Les personnes «immorales» sont-elles marquées à vie?

Les personnes ayant une réputation immorale ont tendance à avoir du mal à changer la perception qu'ont les autres d'elles, ce qui peut entraîner des problèmes au travail et des obstacles pour accéder à un traitement juste et égal dans le système juridique, selon une nouvelle étude publiée dans la revue PLOS One.

Pour l'étude, des chercheurs de l'Université de Surrey en Angleterre et de l'Université de Milano-Bicocca en Italie ont rassemblé et évalué les données de plus de 400 participants concernant les attentes comportementales des personnes décrites comme «morales» et «immorales». On a demandé aux participants d'estimer la probabilité qu'une personne possédant une caractéristique (comme l'honnêteté) agisse de manière incohérente (malhonnête).

Les résultats montrent que les participants croient que les personnes morales sont plus susceptibles d'agir hors de leur caractère (s'engager dans un comportement immoral) qu'une personne immorale (s'engager dans un comportement moral).

Par exemple, «couvrir quelqu'un» était considéré par les participants comme un comportement qui pouvait être affiché par une personne sincère, alors qu'une personne non sincère était moins susceptible d'adopter des comportements tels que «dire la vérité».

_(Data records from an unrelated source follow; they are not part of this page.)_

theorem backpressure (l : Nat) (hs : P s) : P (backpressure l s) := by
  unfold Machine.backpressure
  dsimp only
  split
  · exact h.withStops _ _ rfl rfl id rfl hs
  · split
    · exact h.withStops _ _ rfl rfl id rfl hs
    · exact hs

theorem leaveExit (l tag why : Nat) (hs : P s) : P (leaveExit l tag why s) :=
  h.backpressure _ (h.raise _ _ _ _ (h.withExits _ _ (List.Sublist.map _ List.filter_sublist) hs))

theorem unrouteRack (l tag : Nat) (hs : P s) : P (unrouteRack l tag s) :=
  h.callRoute _ (h.updExit _ _ _ (fun _ => rfl) hs)

theorem loadRack (l tag n : Nat) (hs : P s) : P (loadRack l tag n s) := h.updExit _ _ _ (fun _ => rfl) hs

theorem boosterSync (l : Nat) (hs : P s) : P (boosterSync l s) := by
  unfold Machine.boosterSync
  dsimp only
  split
  · split
    · exact h.request _ _ hs
    · exact hs
  · split
    · exact h.release _ hs
    · exact hs

theorem conveyorSync (u : Bool) (l : Nat) (hs : P s) : P (conveyorSync u l s) := by
  unfold Machine.conveyorSync
  dsimp only
  split
  · exact hs
  · exact h.claimSet _ _ _ _
      (h.line _ _ (by constructor <;> first | rfl | exact id) rfl hs)

/-! ### Cabinets -/

omit h in
theorem enter_keeps (c : Cab) (st : CabState) (hst : st = .waitPower ∨ st = .heating) : CabKeeps c (c.enter st) := by
  rcases hst with rfl | rfl <;>
    constructor <;>
      first
      | rfl
      | exact refreshBatches_booking _
      | exact Nat.le_refl _
      | exact .inr (.inl rfl)
      | exact .inr (.inr rfl)

/-- What follows a change of state of cabinet `k` once its record is entered. -/
theorem changeState_of (k : Nat) (st : CabState) (u : Bool)
    (hc : (s.cab k).state ≠ st → P (s.setCab k ((s.cab k).enter st))) (hs : P s) : P (changeState k st u s) := by
  unfold Machine.changeState
  dsimp only
  split
  · exact hs
  · rename_i hne
    have h1 := h.claimCab k u (h.raise .cabinetState k st.code (s.cab k).state.code (hc hne))
    refine h.callClose (h.callRoutes ?_)
    split
    · exact h.releaseWarmer _ h1
    · split
      · exact h.evaluateAll (h.walkOwing _ h1)
      · exact h1

theorem changeState (k : Nat) (st : CabState) (u : Bool) (hst : st = .waitPower ∨ st = .heating) (hs : P s) :
    P (changeState k st u s) :=
  h.changeState_of k st u (fun _ => h.cab _ _ (enter_keeps _ _ hst) hs) hs

theorem requestHeat (k : Nat) (hs : P s) : P (requestHeat k s) := by
  unfold Machine.requestHeat
  dsimp only
  have h1 := h.request k (((Machine.changeState k .waitPower false s).cab k).heat)
    (h.changeState k .waitPower false (.inl rfl) hs)
  split
  · exact h.changeState _ _ _ (.inr rfl) h1
  · exact h1

theorem acceptRoute (k l tag n : Nat) (hs : P s) : P (acceptRoute k l tag n s) := by
  unfold Machine.acceptRoute
  dsimp only
  have h1 : P (s.setCab k { s.cab k with routes := (s.cab k).routes ++ [⟨l, tag, n, 0⟩], sleepT := none }) :=
    h.cab _ _ (by constructor <;> first | rfl | exact Nat.le_refl _ | exact .inl rfl) hs
  split
  · exact h.requestHeat _ h1
  · exact h1

theorem dropRoute (k l tag : Nat) (hs : P s) : P (dropRoute k l tag s) :=
  h.cab _ _ (by constructor <;> first | rfl | exact Nat.le_refl _ | exact .inl rfl) hs

theorem sleepSync (k : Nat) (hs : P s) : P (sleepSync k s) := by
  unfold Machine.sleepSync
  dsimp only
  repeat' split
  all_goals
    first
    | exact hs
    | exact h.cab _ _ (by constructor <;> first | rfl | exact Nat.le_refl _ | exact .inl rfl) hs

/-! ### Grants -/

theorem giveGrant (c : Nat) (hs : P s) : P (giveGrant c s) := h.setConsumer _ _ hs

theorem admitWalk : ∀ (l : List Nat) {s : State}, P s → P (admitWalk l s)
  | [], _, hs => hs
  | c :: cs, s, hs => by
    unfold Machine.admitWalk
    split
    · dsimp only
      split
      · exact admitWalk cs (h.changeState _ _ _ (.inr rfl) (h.giveGrant _ hs))
      · exact admitWalk cs (h.giveGrant _ hs)
    · exact hs

theorem admission (hs : P s) : P (admission s) := h.admitWalk _ hs

theorem withSettle (t : Option Nat) (hs : P s) : P (withSettle t s) := h.power _ (by constructor <;> rfl) rfl hs

theorem restoreCheck (hs : P s) : P (restoreCheck s) := by
  unfold Machine.restoreCheck
  split
  · split
    · exact hs
    · split
      · dsimp only
        split
        · exact h.withSettle _ (h.raise _ _ _ _
            (h.changeState _ _ _ (.inr rfl) (h.changeState _ _ _ (.inl rfl) (h.giveGrant _ hs))))
        · exact h.withSettle _ (h.raise _ _ _ _ (h.giveGrant _ hs))
      · exact hs
  · exact hs

theorem powerTry (hs : P s) : P (powerTry s) := by
  have h0 : P (s.withCalls { s.calls with admission := false, restore := false }) := h.calls _ hs
  unfold Machine.powerTry
  dsimp only
  split
  · split
    · exact h.restoreCheck (h.admission h0)
    · exact h.restoreCheck h0
  · split
    · exact h.admission h0
    · exact h0

/-! ### Routing -/

theorem routeRack (l : Nat) (r : Rack) (hs : P s) : P (routeRack l r s) := by
  unfold Machine.routeRack
  dsimp only
  split
  · split
    · exact hs
    · exact h.raise _ _ _ _ (h.updExit _ _ _ (fun _ => rfl) hs)
  · refine h.raise _ _ _ _ (h.updExit _ _ _ (fun _ => rfl) (h.acceptRoute _ _ _ _ ?_))
    split
    · exact h.round _ _ hs
    · exact hs

theorem routingPass (l : Nat) (hs : P s) : P (routingPass l s) := Hush.foldl (fun r _ => h.routeRack l r) _ hs

end Quiet

/-- The day is no part of what these operations change. -/
theorem Quiet.day (d : Day) : Quiet fun t => t.day = d := by
  constructor
  · constructor
    all_goals intros
    all_goals assumption
  case consumer =>
    exact fun c x hs => setConsumer_keeps (P := fun t => t.day = d) (fun _ _ h => h) (fun _ _ _ h => h) c x hs
  all_goals intros
  all_goals assumption

/-- What notices, pages, SET claims, earmarks and readiness leave as it was. -/
structure Beside (s t : State) : Prop where
  pending : t.pending = s.pending
  hold : t.hold = s.hold
  day : t.day = s.day
  wares : t.wares = s.wares
  fns : t.fns = s.fns
  fire : t.fire = s.fire
  cabs : t.cabs = s.cabs
  lines : t.lines = s.lines
  power : t.power = s.power

theorem Beside.refl (s : State) : Beside s s := by constructor <;> rfl

theorem Beside.hush (s : State) : Hush (Beside s) := by
  constructor
  all_goals intros
  all_goals rename_i hs
  all_goals exact ⟨hs.pending, hs.hold, hs.day, hs.wares, hs.fns, hs.fire, hs.cabs, hs.lines, hs.power⟩

/-- A change of state writes the cabinet's record, and beside it only what `Beside` leaves open. -/
theorem changeState_beside (k : Nat) (st : CabState) (u : Bool) (s : State) :
    Beside (if (s.cab k).state = st then s else s.setCab k ((s.cab k).enter st)) (changeState k st u s) := by
  unfold Machine.changeState
  dsimp only
  split
  · exact Beside.refl _
  · have h := Beside.hush (s.setCab k ((s.cab k).enter st))
    have h1 := h.claimCab k u (h.raise .cabinetState k st.code (s.cab k).state.code (Beside.refl _))
    refine h.callClose (h.callRoutes ?_)
    split
    · exact h.releaseWarmer _ h1
    · split
      · exact h.evaluateAll (h.walkOwing _ h1)
      · exact h1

Ces résultats suggèrent que lorsque les gens sont perçus comme ayant des traits immoraux, ils auront du mal à changer la façon dont ils sont perçus par les autres, car on pense qu'ils sont moins susceptibles de changer qu'une personne considérée comme morale.

Cette constatation est particulièrement dommageable pour ceux qui ont un caractère douteux ou sont confrontés à des poursuites judiciaires, et il met en évidence les obstacles qu’ils doivent surmonter pour renverser les perceptions des autres.

«Des émissions de télévision populaires comme« Breaking Bad »montrent que les personnes considérées comme moralement« bonnes »sont plus susceptibles d’agir hors de leur caractère et de se comporter de manière immorale à certaines occasions», a déclaré le Dr Patrice Rusconi, auteur principal de l’Université de Surrey, Social Emotions. et le groupe de recherche sur l'égalité dans les relations (SEER).

«Cependant, ce que nous avons constaté, c'est que ceux qui sont perçus comme immoraux sont classés et considérés comme plus susceptibles d'agir de certaines manières, c'est-à-dire injustes et inéquitables, et donc incapables d'agir moralement à l'occasion.»

«La façon dont une personne est perçue est extrêmement importante, car si vous êtes perçue négativement, cela peut avoir un impact sur votre traitement sur le lieu de travail et dans le système juridique, car vous êtes jugé sur vos délits passés.»

En outre, l'étude a examiné si ces résultats se traduiraient dans différentes cultures. Les chercheurs ont recueilli des données auprès de plus de 200 participants italiens et américains, à qui une série de questions a été posée, notamment «Dans quelle mesure pensez-vous qu'une personne juste se comporte de manière injuste?»

Ils ont découvert qu'en dépit des différences culturelles et de style de vie, les participants italiens et américains avaient des perceptions similaires; que les personnes morales sont plus susceptibles d'agir immoralement que les personnes immorales agiraient moralement. Les résultats suggèrent qu'il s'agit d'un problème rencontré à l'échelle mondiale.